E não lemos só o que está escrito. Lemos os movimentos do corpo, lemos a paisagem,
lemos o mundo em que vivemos, quando tentamos conhecê-lo, compreendê-lo, transformá-lo...
Lemos números, ícones, fotos, obras de arte, logomarcas, sinais, cores, gestos, sons, formas...
São tantos os exemplos... a criança que lê as nuvens e suas formas, construindo feições,
personagens, histórias... a foto que “fala mais” do que a legenda... a logomarca que faz o adulto
desejar o objeto... o gesto que cala... a sirene da ambulância ou a música do caminhão de gás que
provocam a nossa aflição... Ler é manter uma ligação através do tato, do olhar, do ouvido...
“Em que se baseia a leitura? No desejo. (...) As pessoas lêem com seus corpos. Ler é
também sair transformado de uma experiência de vida, é esperar alguma coisa. É um sinal de
vida, um apelo (...). Pouco a pouco, o desejo desaparece sob o prazer” [1].

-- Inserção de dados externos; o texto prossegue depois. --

-- ==== Sys2Proof/Certificates/Slice0/Obligations.lean ====
section
/-! DEFINITION. The statements about the part, each from numbered rules of spec/. -/

section

open Sys2Proof Sys2Proof.Machine

/-! ### The queue of steps and the whole part -/

/-- O1. The step at the front of the queue is carried out on the rest of the queue; on an empty queue the part idles
(the model's choice, log 2). -/
def Obligations.StepRunsFront : Prop :=
  (∀ (c : Instr) (rest : List Instr) (s : State),
    step { s with pending := c :: rest } = exec c { s with pending := rest }) ∧
  ∀ s : State, s.pending = [] → step s = .next s

/-- O2. A step that is ill-formed as a term is refused under the one name for that, and no other step is refused
(log 25); only COMPLETION, ACTIVE_LINE_START and PCLK_RISING_EDGE, the rows that touch the line store, can fault
(log 14). -/
def Obligations.StopsAreNamed : Prop :=
  (∀ (i : Instr) (s : State) (r : Refusal), exec i s = .refused r ↔ i.wf = false ∧ r = .illFormed) ∧
  ∀ (i : Instr) (s : State) (f : Fault), exec i s = .fault f →
    (∃ beats, i = .completion beats) ∨ i = .activeLineStart ∨ i = .pclkRisingEdge

/-- O3. DEVICE_RESET gives every piece of state its reset value (R1, R14, R18, R20, R23, R43, R45, R57, R67, R76 to R78,
R88, R89, R104, R121, R125, R126, R128, R132, R135, R156, R169), and leaves the data lines undriven. The values the spec
does not give (the latched line background, the record of driven bytes, the line store, the count of begun lines, the
count of free values drawn: logs 15, 5, 13, 16, 31) are left out. That the queue of steps, which stands for the world outside, is kept, and that a
DEVICE_RESET is an edge of RST_N, asserting it where it is released and releasing it where it is asserted, are the
model's choices (log 17). While RST_N is asserted nothing but its release changes the part: a completion is ignored and
no frame begins (R129, R141). -/
def Obligations.DeviceResetValues : Prop :=
  (∀ (s held : State) (i : Instr), exec .deviceReset s = .next held → held.rstAsserted = true → i.wf = true →
    i ≠ .deviceReset → exec i held = .next held) ∧
  ∀ s : State, ∃ t, exec .deviceReset s = .next t ∧ t.pending = s.pending ∧ t.rstAsserted = !s.rstAsserted ∧
    (∀ ix : SlotIx, t.table.slots[ix] = ⟨0, .free⟩) ∧ t.table.zorder = [] ∧ t.table.background = ⟨0, 0, 0⟩ ∧
    t.table.free = 384 ∧ t.nextPort = .a ∧ t.turn = none ∧ t.serving = none ∧ t.commitQueue = [] ∧
    (∀ p : Port, t.staging p = ⟨[], 1, 0⟩ ∧ (t.link p).frame = none ∧ (t.link p).commands = [] ∧
      (t.link p).responses = [] ∧ (t.link p).dropped = false ∧ (t.link p).frameError = false ∧
      (t.link p).notices = Notices.empty ∧ (t.link p).noteLine = true ∧ (t.link p).abandonPending = false ∧
      (t.link p).statusByte = 0xA0 ∧ ∀ n : Nat, (t.link p).sdoLevel n = none) ∧
    t.raster.profile = ⟨0, 0, 0, 0, 0, .high, 0, 0, 0, 0, 0, .high⟩ ∧ t.raster.profile.valid = false ∧
    t.raster.pixel = 0 ∧ t.raster.line = 0 ∧ t.raster.output = .off ∧ t.raster.target = .none ∧
    t.raster.settle = 0 ∧ t.raster.due = [] ∧ t.pins = ⟨false, false, false, 0⟩ ∧ (∀ i : Fin 6, t.lanes[i] = none) ∧
    (∀ ix : SlotIx, t.streams[ix].cond = .stopped ∧ t.streams[ix].starved = false ∧ t.streams[ix].count = 0 ∧
      t.streams[ix].excused = false ∧ ∀ i : HalfId, (t.streams[ix].half i).cond = .empty ∧
        (t.streams[ix].half i).row = none ∧ (t.streams[ix].half i).filled = 0 ∧
        (t.streams[ix].half i).requested = []) ∧
    t.suspensions = [] ∧ (∀ k : TagIx, t.mem.tags[k] = .free) ∧ t.mem.channel = none ∧ t.mem.epoch = 0 ∧
    t.mem.timeout = 8 ∧ t.mem.fetchState = .running ∧ t.mem.beats = []

/-! ### Link frames -/

/-- O4. The falling edge of chip select begins a frame of any kind, and captures the status byte with the fields of
section 10.1; the data line, undriven before it, is driven with the bits of that byte. While RST_N is asserted no frame
begins (R141). A fall while a frame is in progress is no edge of the part and changes nothing (the model's reading,
log 3). -/
def Obligations.FrameBegins : Prop :=
  ∀ (i : Instr) (p : Port) (s : State), i.wf = true → i.framePort? = some p → i.moment? = some .fall →
    ∃ t, exec i s = .next t ∧
      (t = match (s.link p).frame with
        | none => if s.rstAsserted then s
            else s.setLink p { s.link p with frame := some ⟨(s.link p).statusFields, none, .nothing⟩ }
        | some _ => s) ∧
      ((s.link p).frame = none → s.rstAsserted = false → ∀ n : Nat, (s.link p).sdoLevel n = none ∧
        (n < 8 → (t.link p).sdoLevel n = some ((s.link p).statusFields.getMsbD n)))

Uma outra concepção de leitura:

“Ler não é decifrar [ou decodificar], como num jogo de adivinhações, o sentido do texto. É, a
partir do texto, ser capaz de atribuir-lhe significação, conseguir relacioná-lo a todos os outros
textos significativos para cada um, reconhecer nele o tipo de leitura que seu autor pretendia e,
dono da própria vontade, entregar-se a esta leitura, ou rebelar-se contra ela, propondo outra não
prevista” [2].

“Leitura é um processo de interlocução entre leitor e autor mediado pelo texto. Encontro com o
autor, ausente, que se dá pela sua palavra escrita.” O autor produziu o texto com determinadas
significações, dirigido para interlocutores imaginados com certas características, mas não tem
como controlar o processo de leitura do leitor que, não sendo passivo, busca significações e
produz seu próprio sentido para o texto [3].

1
[?] BELLENGER apud KLEIMAN, Ângela. Oficina de Leitura: Teoria e Prática. Campinas, Pontes, 2004.
2
[?] LAJOLO apud GIRALDI, José Wanderley. (Org.) O Texto na Sala de Aula: Leitura e Produção. São Paulo:
Ática, 1996. p.80
3
[?] Giraldi, Idem, p.80.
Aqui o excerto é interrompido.